* _What you have to do_
Only the lines from the top of the data through the line containing "down (R192). -/" should be duplicated, exactly as they appear.

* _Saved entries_
-- ==== Sys2Proof/Machine/Operands.lean ====
section
/-! DEFINITION. The operand forms of `30_encoding.md` rule R83 and of the instruction rules that name an implicit
operand: register, immediate, address, the masked key index (R196), the lowest key down (R192), the decimal digits
(R163) and the sprite's pixels (R181). All operands are read from the pre-state (R107). -/

namespace Sys2Proof.Machine

/-- `zext_16` of an 8-bit operand (R8). -/
def zext16 (b : Byte) : Word := b.setWidth 16

/-- "An address operand is `nnn` as it stands, zero-extended to 16 bits when it is written to pc or I" (R83). -/
def addrOperand (nnn : Addr) : Word := nnn.setWidth 16

/-- The key an 8-bit register names: "the index used is the low four bits" (R196). -/
def keyIndex (b : Byte) : Fin 16 := (b.extractLsb' 0 4).toFin

/-- `key[k]` (R196). -/
def keyDown (key : Keypad) (k : Fin 16) : Bool := key[k.val]

/-- The sixteen key indices, ascending. -/
def allKeys : List (Fin 16) := (List.range 16).map (Fin.ofNat 16)

/-- "the least k in 0 .. 15 with key[k] true", none when no key is down (R192). -/
def lowestKeyDown (key : Keypad) : Option (Fin 16) := allKeys.find? (keyDown key)

/-- `zext_8` of a key index (R192). -/
def keyByte (k : Fin 16) : Byte := BitVec.ofNat 8 k.val

/-- The three decimal digits of a byte, hundreds, tens, ones, each as a whole byte (R163). -/
def decimalDigits (b : Byte) : List Byte :=
  [ BitVec.ofNat 8 (b.toNat / 100), BitVec.ofNat 8 (b.toNat / 10 % 10), BitVec.ofNat 8 (b.toNat % 10) ]

/-- Sprite bit of column c (0 to 7) of a row: bit 7 − c, most significant first (R181, R182). -/
def spriteBit (row : Byte) (c : Nat) : Bool := row.getLsbD (7 - c)

/-- One sprite pixel: the cell it falls on and its bit. -/
structure Pixel where
  px : Fin 64
  py : Fin 32
  bit : Bool
deriving DecidableEq, Repr

/-- The pixel of column c of sprite row r: `px = (x0 + c) mod 64`, `py = (y0 + r) mod 32` (R181). -/
def pixelAt (x0 y0 row : Byte) (r c : Nat) : Pixel where
  px := Fin.ofNat 64 (x0.toNat + c)
  py := Fin.ofNat 32 (y0.toNat + r)
  bit := spriteBit row c

/-- All 8n pixels of a sprite, row by row, column by column (R181). -/
def spritePixels (x0 y0 : Byte) (rows : List Byte) : List Pixel :=
  rows.zipIdx.flatMap (fun rowr => (List.range 8).map (fun c => pixelAt x0 y0 rowr.1 rowr.2 c))

end Sys2Proof.Machine
end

* _Output_
-- ==== Sys2Proof/Machine/Operands.lean ====
section
/-! DEFINITION. The operand forms of `30_encoding.md` rule R83 and of the instruction rules that name an implicit
operand: register, immediate, address, the masked key index (R196), the lowest key down (R192), the decimal digits
(R163) and the sprite's pixels (R181). All operands are read from the pre-state (R107). -/

namespace Sys2Proof.Machine

/-- `zext_16` of an 8-bit operand (R8). -/
def zext16 (b : Byte) : Word := b.setWidth 16

/-- "An address operand is `nnn` as it stands, zero-extended to 16 bits when it is written to pc or I" (R83). -/
def addrOperand (nnn : Addr) : Word := nnn.setWidth 16

/-- The key an 8-bit register names: "the index used is the low four bits" (R196). -/
def keyIndex (b : Byte) : Fin 16 := (b.extractLsb' 0 4).toFin

/-- `key[k]` (R196). -/
def keyDown (key : Keypad) (k : Fin 16) : Bool := key[k.val]

/-- The sixteen key indices, ascending. -/
def allKeys : List (Fin 16) := (List.range 16).map (Fin.ofNat 16)

/-- "the least k in 0 .. 15 with key[k] true", none when no key is down (R192). -/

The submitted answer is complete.